Why... Because you're beautiful? Because you're perfect? Because I love you? Because I have for years, and because I need you to know? Because I can't control myself anymore? Because I want you so badly, I'm reduced to asking both Sakura *and* Meilin for advice? I can't explain why! It'd take forever!
"Tomoyo... I, I think I'm in love with you. No, I *know* I am. I have been for a few years, now, and..."
"No... no, you're not... this is a joke... it isn't funny! Please, stop it already, Shaoran! Please!"
Please stop crying... you're breaking my heart... in more ways than one. Please stop, Tomoyo...
"Tomoyo, I..."
"Shaoran, I... please don't do this to me. First, out of nowhere, you kiss me, then you tell me you love me?! How could you play with my feelings like this? You said I could trust you! Do you even reali..."
"Reali... realize? Realize what?"
"It's nothing, nevermind. ...Why would you do this? What about Sakura? You love her! And I'm her best friend! Don't you see how wrong that is?!"
"Tomoyo... I know what it seems like, but it's not true. I don't love Sakura, I haven't for a while. She doesn't love me, either..."
"That's not true! You're still together after 15 years! You *must* be in love!"
"I- Tomoyo... how do you feel about me?"
I'll take a chance... after all, this is already turning out to be as bad as it possibly can be. At least I'll know...
"I... you... that doesn't matter. What matters is that you and Sakura are my two best friends... don't you realize what problems we would cause?!"
"What problems would it cause? I told you, Sakura and I aren't like that. And, Tomoyo, even if we were... don't *you* realize that your feelings *matter*?! How can you abuse yourself the way you do?"

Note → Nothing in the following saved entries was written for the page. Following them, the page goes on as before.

@[simp] theorem Tile.modBight_part (f h : Nat) (g : Bight → Bight) : (t.modBight f h g).part = t.part := rfl
@[simp] theorem Tile.modBight_held (f h : Nat) (g : Bight → Bight) : (t.modBight f h g).held = t.held := rfl
@[simp] theorem Tile.modBight_clearing (f h : Nat) (g : Bight → Bight) : (t.modBight f h g).clearing = t.clearing := rfl
@[simp] theorem Tile.modBight_fenced (f h : Nat) (g : Bight → Bight) : (t.modBight f h g).fenced = t.fenced := rfl
@[simp] theorem Tile.modBight_active (f h : Nat) (g : Bight → Bight) : (t.modBight f h g).active = t.active := rfl
@[simp] theorem Tile.modBight_fronds (f h : Nat) (g : Bight → Bight) : (t.modBight f h g).fronds = t.fronds := rfl
@[simp] theorem Tile.modBight_strands (f h : Nat) (g : Bight → Bight) : (t.modBight f h g).strands = t.strands := rfl
@[simp] theorem Tile.modBight_haltReq (f h : Nat) (g : Bight → Bight) : (t.modBight f h g).haltReq = t.haltReq := rfl
@[simp] theorem Tile.modBight_stepping (f h : Nat) (g : Bight → Bight) : (t.modBight f h g).stepping = t.stepping := rfl
@[simp] theorem Tile.modBight_lastIssued (f h : Nat) (g : Bight → Bight) : (t.modBight f h g).lastIssued = t.lastIssued := rfl
@[simp] theorem Tile.modBight_resetTick (f h : Nat) (g : Bight → Bight) : (t.modBight f h g).resetTick = t.resetTick := rfl
@[simp] theorem Tile.modBight_scratch (f h : Nat) (g : Bight → Bight) : (t.modBight f h g).scratch = t.scratch := rfl
@[simp] theorem Tile.modBight_acc (f h : Nat) (g : Bight → Bight) : (t.modBight f h g).acc = t.acc := rfl
@[simp] theorem Tile.modBight_fstore (f h : Nat) (g : Bight → Bight) : (t.modBight f h g).fstore = t.fstore := rfl
@[simp] theorem Tile.modBight_qmem (f h : Nat) (g : Bight → Bight) : (t.modBight f h g).qmem = t.qmem := rfl
@[simp] theorem Tile.modBight_smem (f h : Nat) (g : Bight → Bight) : (t.modBight f h g).smem = t.smem := rfl
@[simp] theorem Tile.modBight_desc (f h : Nat) (g : Bight → Bight) : (t.modBight f h g).desc = t.desc := rfl
@[simp] theorem Tile.modBight_bad (f h : Nat) (g : Bight → Bight) : (t.modBight f h g).bad = t.bad := rfl
@[simp] theorem Tile.modBight_ceLines (f h : Nat) (g : Bight → Bight) : (t.modBight f h g).ceLines = t.ceLines := rfl
@[simp] theorem Tile.modBight_ceSecond (f h : Nat) (g : Bight → Bight) : (t.modBight f h g).ceSecond = t.ceSecond := rfl
@[simp] theorem Tile.modBight_routes (f h : Nat) (g : Bight → Bight) : (t.modBight f h g).routes = t.routes := rfl
@[simp] theorem Tile.modBight_queues (f h : Nat) (g : Bight → Bight) : (t.modBight f h g).queues = t.queues := rfl
@[simp] theorem Tile.modBight_splices (f h : Nat) (g : Bight → Bight) : (t.modBight f h g).splices = t.splices := rfl
@[simp] theorem Tile.modBight_hitches (f h : Nat) (g : Bight → Bight) : (t.modBight f h g).hitches = t.hitches := rfl
@[simp] theorem Tile.modBight_tallies (f h : Nat) (g : Bight → Bight) : (t.modBight f h g).tallies = t.tallies := rfl
@[simp] theorem Tile.modBight_mx (f h : Nat) (g : Bight → Bight) : (t.modBight f h g).mx = t.mx := rfl
@[simp] theorem Tile.modBight_vx (f h : Nat) (g : Bight → Bight) : (t.modBight f h g).vx = t.vx := rfl
@[simp] theorem Tile.modBight_dma0 (f h : Nat) (g : Bight → Bight) : (t.modBight f h g).dma0 = t.dma0 := rfl
@[simp] theorem Tile.modBight_dma1 (f h : Nat) (g : Bight → Bight) : (t.modBight f h g).dma1 = t.dma1 := rfl
@[simp] theorem Tile.modBight_fc (f h : Nat) (g : Bight → Bight) : (t.modBight f h g).fc = t.fc := rfl
@[simp] theorem Tile.modBight_q0 (f h : Nat) (g : Bight → Bight) : (t.modBight f h g).q0 = t.q0 := rfl
@[simp] theorem Tile.modBight_q1 (f h : Nat) (g : Bight → Bight) : (t.modBight f h g).q1 = t.q1 := rfl
@[simp] theorem Tile.modBight_q2 (f h : Nat) (g : Bight → Bight) : (t.modBight f h g).q2 = t.q2 := rfl
@[simp] theorem Tile.modBight_q3 (f h : Nat) (g : Bight → Bight) : (t.modBight f h g).q3 = t.q3 := rfl
@[simp] theorem Tile.modBight_hashed (f h : Nat) (g : Bight → Bight) : (t.modBight f h g).hashed = t.hashed := rfl
@[simp] theorem Tile.modBight_retained (f h : Nat) (g : Bight → Bight) : (t.modBight f h g).retained = t.retained := rfl
@[simp] theorem Tile.modBight_railOut (f h : Nat) (g : Bight → Bight) : (t.modBight f h g).railOut = t.railOut := rfl
@[simp] theorem Tile.modBight_arrivals (f h : Nat) (g : Bight → Bight) : (t.modBight f h g).arrivals = t.arrivals := rfl
@[simp] theorem Tile.modBight_foldSt (f h : Nat) (g : Bight → Bight) : (t.modBight f h g).foldSt = t.foldSt := rfl
@[simp] theorem Tile.modBight_foldReq (f h : Nat) (g : Bight → Bight) : (t.modBight f h g).foldReq = t.foldReq := rfl
@[simp] theorem Tile.modBight_foldWait (f h : Nat) (g : Bight → Bight) : (t.modBight f h g).foldWait = t.foldWait := rfl
@[simp] theorem Tile.modBight_switchAt (f h : Nat) (g : Bight → Bight) : (t.modBight f h g).switchAt = t.switchAt := rfl
@[simp] theorem Tile.modBight_overrunLogged (f h : Nat) (g : Bight → Bight) : (t.modBight f h g).overrunLogged = t.overrunLogged := rfl
@[simp] theorem Tile.modBight_foldStep (f h : Nat) (g : Bight → Bight) : (t.modBight f h g).foldStep = t.foldStep := rfl
@[simp] theorem Tile.modBight_overruns (f h : Nat) (g : Bight → Bight) : (t.modBight f h g).overruns = t.overruns := rfl
@[simp] theorem Tile.modBight_lineRepairs (f h : Nat) (g : Bight → Bight) : (t.modBight f h g).lineRepairs = t.lineRepairs := rfl
@[simp] theorem Tile.modBight_twice (f h : Nat) (g : Bight → Bight) : (t.modBight f h g).twice = t.twice := rfl
@[simp] theorem Tile.modBight_repairDue (f h : Nat) (g : Bight → Bight) : (t.modBight f h g).repairDue = t.repairDue := rfl
@[simp] theorem Tile.modBight_scrubPos (f h : Nat) (g : Bight → Bight) : (t.modBight f h g).scrubPos = t.scrubPos := rfl
@[simp] theorem Tile.modBight_badRows (f h : Nat) (g : Bight → Bight) : (t.modBight f h g).badRows = t.badRows := rfl
@[simp] theorem Tile.modBight_badCols (f h : Nat) (g : Bight → Bight) : (t.modBight f h g).badCols = t.badCols := rfl
@[simp] theorem Tile.modBight_repairWait (f h : Nat) (g : Bight → Bight) : (t.modBight f h g).repairWait = t.repairWait := rfl
@[simp] theorem Tile.modBight_lastCheck (f h : Nat) (g : Bight → Bight) : (t.modBight f h g).lastCheck = t.lastCheck := rfl
@[simp] theorem Tile.modBight_mxIdle (f h : Nat) (g : Bight → Bight) : (t.modBight f h g).mxIdle = t.mxIdle := rfl
@[simp] theorem Tile.modBight_outbox (f h : Nat) (g : Bight → Bight) : (t.modBight f h g).outbox = t.outbox := rfl
@[simp] theorem Tile.modBight_scrubDue (f h : Nat) (g : Bight → Bight) : (t.modBight f h g).scrubDue = t.scrubDue := rfl
@[simp] theorem Tile.modBight_mxShown (f h : Nat) (g : Bight → Bight) : (t.modBight f h g).mxShown = t.mxShown := rfl

@[simp] theorem Tile.modRoute_part (f r : Nat) (g : Route → Route) : (t.modRoute f r g).part = t.part := rfl
@[simp] theorem Tile.modRoute_held (f r : Nat) (g : Route → Route) : (t.modRoute f r g).held = t.held := rfl
@[simp] theorem Tile.modRoute_clearing (f r : Nat) (g : Route → Route) : (t.modRoute f r g).clearing = t.clearing := rfl
@[simp] theorem Tile.modRoute_fenced (f r : Nat) (g : Route → Route) : (t.modRoute f r g).fenced = t.fenced := rfl
@[simp] theorem Tile.modRoute_active (f r : Nat) (g : Route → Route) : (t.modRoute f r g).active = t.active := rfl
@[simp] theorem Tile.modRoute_fronds (f r : Nat) (g : Route → Route) : (t.modRoute f r g).fronds = t.fronds := rfl
@[simp] theorem Tile.modRoute_strands (f r : Nat) (g : Route → Route) : (t.modRoute f r g).strands = t.strands := rfl
@[simp] theorem Tile.modRoute_haltReq (f r : Nat) (g : Route → Route) : (t.modRoute f r g).haltReq = t.haltReq := rfl
@[simp] theorem Tile.modRoute_stepping (f r : Nat) (g : Route → Route) : (t.modRoute f r g).stepping = t.stepping := rfl
@[simp] theorem Tile.modRoute_lastIssued (f r : Nat) (g : Route → Route) : (t.modRoute f r g).lastIssued = t.lastIssued := rfl
@[simp] theorem Tile.modRoute_resetTick (f r : Nat) (g : Route → Route) : (t.modRoute f r g).resetTick = t.resetTick := rfl
@[simp] theorem Tile.modRoute_scratch (f r : Nat) (g : Route → Route) : (t.modRoute f r g).scratch = t.scratch := rfl
@[simp] theorem Tile.modRoute_acc (f r : Nat) (g : Route → Route) : (t.modRoute f r g).acc = t.acc := rfl
@[simp] theorem Tile.modRoute_fstore (f r : Nat) (g : Route → Route) : (t.modRoute f r g).fstore = t.fstore := rfl
@[simp] theorem Tile.modRoute_qmem (f r : Nat) (g : Route → Route) : (t.modRoute f r g).qmem = t.qmem := rfl
@[simp] theorem Tile.modRoute_smem (f r : Nat) (g : Route → Route) : (t.modRoute f r g).smem = t.smem := rfl
@[simp] theorem Tile.modRoute_desc (f r : Nat) (g : Route → Route) : (t.modRoute f r g).desc = t.desc := rfl
@[simp] theorem Tile.modRoute_bad (f r : Nat) (g : Route → Route) : (t.modRoute f r g).bad = t.bad := rfl
@[simp] theorem Tile.modRoute_ceLines (f r : Nat) (g : Route → Route) : (t.modRoute f r g).ceLines = t.ceLines := rfl
@[simp] theorem Tile.modRoute_ceSecond (f r : Nat) (g : Route → Route) : (t.modRoute f r g).ceSecond = t.ceSecond := rfl
@[simp] theorem Tile.modRoute_bights (f r : Nat) (g : Route → Route) : (t.modRoute f r g).bights = t.bights := rfl
@[simp] theorem Tile.modRoute_queues (f r : Nat) (g : Route → Route) : (t.modRoute f r g).queues = t.queues := rfl
@[simp] theorem Tile.modRoute_splices (f r : Nat) (g : Route → Route) : (t.modRoute f r g).splices = t.splices := rfl
@[simp] theorem Tile.modRoute_hitches (f r : Nat) (g : Route → Route) : (t.modRoute f r g).hitches = t.hitches := rfl
@[simp] theorem Tile.modRoute_tallies (f r : Nat) (g : Route → Route) : (t.modRoute f r g).tallies = t.tallies := rfl
@[simp] theorem Tile.modRoute_mx (f r : Nat) (g : Route → Route) : (t.modRoute f r g).mx = t.mx := rfl
@[simp] theorem Tile.modRoute_vx (f r : Nat) (g : Route → Route) : (t.modRoute f r g).vx = t.vx := rfl
@[simp] theorem Tile.modRoute_dma0 (f r : Nat) (g : Route → Route) : (t.modRoute f r g).dma0 = t.dma0 := rfl
@[simp] theorem Tile.modRoute_dma1 (f r : Nat) (g : Route → Route) : (t.modRoute f r g).dma1 = t.dma1 := rfl
@[simp] theorem Tile.modRoute_fc (f r : Nat) (g : Route → Route) : (t.modRoute f r g).fc = t.fc := rfl
@[simp] theorem Tile.modRoute_q0 (f r : Nat) (g : Route → Route) : (t.modRoute f r g).q0 = t.q0 := rfl
@[simp] theorem Tile.modRoute_q1 (f r : Nat) (g : Route → Route) : (t.modRoute f r g).q1 = t.q1 := rfl
@[simp] theorem Tile.modRoute_q2 (f r : Nat) (g : Route → Route) : (t.modRoute f r g).q2 = t.q2 := rfl
@[simp] theorem Tile.modRoute_q3 (f r : Nat) (g : Route → Route) : (t.modRoute f r g).q3 = t.q3 := rfl
@[simp] theorem Tile.modRoute_hashed (f r : Nat) (g : Route → Route) : (t.modRoute f r g).hashed = t.hashed := rfl
@[simp] theorem Tile.modRoute_retained (f r : Nat) (g : Route → Route) : (t.modRoute f r g).retained = t.retained := rfl
@[simp] theorem Tile.modRoute_railOut (f r : Nat) (g : Route → Route) : (t.modRoute f r g).railOut = t.railOut := rfl
@[simp] theorem Tile.modRoute_arrivals (f r : Nat) (g : Route → Route) : (t.modRoute f r g).arrivals = t.arrivals := rfl
@[simp] theorem Tile.modRoute_foldSt (f r : Nat) (g : Route → Route) : (t.modRoute f r g).foldSt = t.foldSt := rfl
@[simp] theorem Tile.modRoute_foldReq (f r : Nat) (g : Route → Route) : (t.modRoute f r g).foldReq = t.foldReq := rfl
@[simp] theorem Tile.modRoute_foldWait (f r : Nat) (g : Route → Route) : (t.modRoute f r g).foldWait = t.foldWait := rfl
@[simp] theorem Tile.modRoute_switchAt (f r : Nat) (g : Route → Route) : (t.modRoute f r g).switchAt = t.switchAt := rfl
@[simp] theorem Tile.modRoute_overrunLogged (f r : Nat) (g : Route → Route) : (t.modRoute f r g).overrunLogged = t.overrunLogged := rfl
@[simp] theorem Tile.modRoute_foldStep (f r : Nat) (g : Route → Route) : (t.modRoute f r g).foldStep = t.foldStep := rfl
@[simp] theorem Tile.modRoute_overruns (f r : Nat) (g : Route → Route) : (t.modRoute f r g).overruns = t.overruns := rfl
@[simp] theorem Tile.modRoute_lineRepairs (f r : Nat) (g : Route → Route) : (t.modRoute f r g).lineRepairs = t.lineRepairs := rfl
@[simp] theorem Tile.modRoute_twice (f r : Nat) (g : Route → Route) : (t.modRoute f r g).twice = t.twice := rfl
@[simp] theorem Tile.modRoute_repairDue (f r : Nat) (g : Route → Route) : (t.modRoute f r g).repairDue = t.repairDue := rfl
@[simp] theorem Tile.modRoute_scrubPos (f r : Nat) (g : Route → Route) : (t.modRoute f r g).scrubPos = t.scrubPos := rfl
@[simp] theorem Tile.modRoute_badRows (f r : Nat) (g : Route → Route) : (t.modRoute f r g).badRows = t.badRows := rfl
@[simp] theorem Tile.modRoute_badCols (f r : Nat) (g : Route → Route) : (t.modRoute f r g).badCols = t.badCols := rfl
@[simp] theorem Tile.modRoute_repairWait (f r : Nat) (g : Route → Route) : (t.modRoute f r g).repairWait = t.repairWait := rfl
@[simp] theorem Tile.modRoute_lastCheck (f r : Nat) (g : Route → Route) : (t.modRoute f r g).lastCheck = t.lastCheck := rfl
@[simp] theorem Tile.modRoute_mxIdle (f r : Nat) (g : Route → Route) : (t.modRoute f r g).mxIdle = t.mxIdle := rfl
@[simp] theorem Tile.modRoute_outbox (f r : Nat) (g : Route → Route) : (t.modRoute f r g).outbox = t.outbox := rfl
@[simp] theorem Tile.modRoute_scrubDue (f r : Nat) (g : Route → Route) : (t.modRoute f r g).scrubDue = t.scrubDue := rfl
@[simp] theorem Tile.modRoute_mxShown (f r : Nat) (g : Route → Route) : (t.modRoute f r g).mxShown = t.mxShown := rfl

"What I do to myself isn't really any of your business, Li. Now, if you don't mind, I think I'll head home."
It doesn't matter? Is that a 'yes, I love you, too but I can't say it' or a 'no, I can't stand you and I only put up with you because you're my best friend's boyfriend'?
...Well, not that it has to be one of those extremes, but... somehow I get the feeling it is.
Wait, she's going home by herself? This is bad. I didn't realize- I mean, I guess I did, but I never thought she would ignore me or hate me for telling her something like that...
Well, maybe it's the *way* I told her.
I'm not big on apologizing... hell, I'm not even polite... but I'll make an exception for her.
"Tomoyo- Daidouji-san, please... at least let me walk you home, it's cold, and dark. I'd feel bad leaving you here to walk by yourself."
"Fine... we live in the same direction, anyway."
"...Can I still call you Tomoyo?"
As soon as I said that, her face softened, and she looked almost as if she was going to cry... Aw, man, I can't believe *I'm* the bastard that put that look on her face...
"Sure... if I can still call you Shaoran."
"Tomoyo, I- I'm sorry. I didn't mean to hurt you..."
"It's all right, and I'm sorry I got so upset... you know, for a moment, I... I was the happiest I've..."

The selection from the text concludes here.